A healthcare design project by Virginia Tech Institute for Creativity, Arts and Technology, which included faculty, an alumnus, and a student from Architecture and Industrial Design, received a 2021 CORE77 Design Award Strategy and Research category Runner-Up award. The team for the project “Reimagining Medical Workspaces: Information Ecosystems for Future Nurse Stations” includes Aki Ishida, Associate Professor of Architecture; Vincent Haley, former Associate Professor of Industrial Design; David Franusich (B.Arch 2009,  MFA in Creative Technologies 2019 ); and Carl Buck (B.Arch 2022).

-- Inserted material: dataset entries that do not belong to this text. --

-- ==== Sys2Proof/Certificates/Slice0/Obligations.lean ====
section
/-! DEFINITION. The statements about the block, for the provers. Each docstring names the rule of spec/
it formalises, or says that the spec marks the point as its own inference or that the model chose. -/

open Sys2Proof Sys2Proof.Machine Sys2Proof.Config

/-! ### Power-on and parameters -/

/-- The power-on state (10_state section 7); the first command executed is the one at position 0 of
whatever stream is presented (70_reset_and_hazards section 1), which rests on the model's choice that no
byte stands presented at power-on (log 1); the environment may answer anything from the start, said
through the model's own field of its answers (log 3). -/
def Obligations.PowerOnState : Prop :=
  State.reset.drvSda = .unconfigured ∧ State.reset.drvScl = .unconfigured ∧
  State.reset.fault = none ∧ State.reset.refused = none ∧
  State.reset.trace = [] ∧ State.reset.responses = [] ∧ State.reset.k = 0 ∧
  (∀ bytes, remaining (present bytes State.reset) = bytes) ∧
  (∀ p v, ∃ answers, draw p { State.reset with answers := answers } = v)

/-- 00_scope section 5: the named parameters have the values of the table at power-on. That they stand
in State is the model's choice (log 2). -/
def Obligations.PowerOnParameters : Prop :=
  State.reset.params =
    { tHdSta := 10, tStaScl := 10, tSuSto := 10, tStoEnd := 10,
      tWrSuDat := 1, tWrHigh := 5, tWrHdDat := 1, tWrAckSu := 1, tWrSettle := 20,
      tRdSu := 1, tRdHigh := 3, tRdHd := 1, tRdAckSu := 1, tRdAckHigh := 5, tRdSettle := 20,
      startPrerelease := true, crcPoly := 0x31, crcInit := 0x00 }

/-! ### The four primitives -/

/-- R80: `DriveLow(p)` in every state: the driver and the event, nothing else; from then on the pad
pulls and the level is 0 whatever the environment does. -/
def Obligations.DriveLowPullsTheLine : Prop :=
  ∀ (s : State),
    driveLow .sda s = { s with drvSda := .drivenLow, trace := s.trace ++ [.drive .sda] } ∧
    driveLow .scl s = { s with drvScl := .drivenLow, trace := s.trace ++ [.drive .scl] } ∧
    ∀ p, padLow p (driveLow p s) = true ∧ ∀ others, lineLevel p (driveLow p s) others = false

/-- R81: `Release(p)` in every state: the driver and the event, nothing else; from then on the pad
does not pull and the line has the level the environment gives it. -/
def Obligations.ReleaseLetsTheLineGo : Prop :=
  ∀ (s : State),
    release .sda s = { s with drvSda := .released, trace := s.trace ++ [.release .sda] } ∧
    release .scl s = { s with drvScl := .released, trace := s.trace ++ [.release .scl] } ∧
    ∀ p, padLow p (release p s) = false ∧ ∀ others, lineLevel p (release p s) others = others

/-- R83: a sample of a released line is a draw, which may be any value; of a driven line 0, the
environment not asked; the event is appended and `drv` is unchanged; WRITE, READ and LINE_READ check
the precondition before they sample. How the draw is held as data is log 3. -/
def Obligations.SampleReadsTheLine : Prop :=
  (∀ p (s : State), driver p s = .released →
    sample p s = (draw p s,
      { s with trace := s.trace ++ [.sample p (draw p s)], answers := s.answers.tail })) ∧
  (∀ p (s : State), s.answers = [] → draw p s = env s.trace p) ∧
  (∀ p (s : State) v, driver p s = .released →
    ∃ answers, (sample p { s with answers := answers }).1 = v) ∧
  (∀ p (s : State), driver p s = .drivenLow →
    sample p s = (false, { s with trace := s.trace ++ [.sample p false] })) ∧
  (∀ p (s : State), driver p s = .unconfigured →
    ∀ d a i, i = .write d ∨ i = .read a ∨ i = .lineRead p →
      ∀ t, stateAfter (exec i s) = some t → t.trace = s.trace)

/-- R84: `Delay(n)` appends its event, for every n, and changes no other state. -/
def Obligations.DelayOnlyAppendsItsEvent : Prop :=
  ∀ (n : Nat) (s : State), delay n s = { s with trace := s.trace ++ [.delay n] }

Working in partnership with furniture company Steelcase, a team of multi-disciplinary researchers at Virginia Tech examined how to integrate digital technologies with the design of the physical environment. The goal was to reduce clinician burnout by ensuring information flow that is accurate, current, and easily understood, especially during emergencies when stress and emotions are acute. The team’s pre-design research highlighted obstacles in clinician's workflow, to which they responded with designs that integrated information capabilities into the physical design of furniture and equipment, using full-scale mockups and digital simulations to seek further input to create an iterative design-input cycle. Putting aside preconception and enacting scenarios placed the designers in the positions of patients and clinicians, to be empathetic and understand problems and solutions from their perspectives.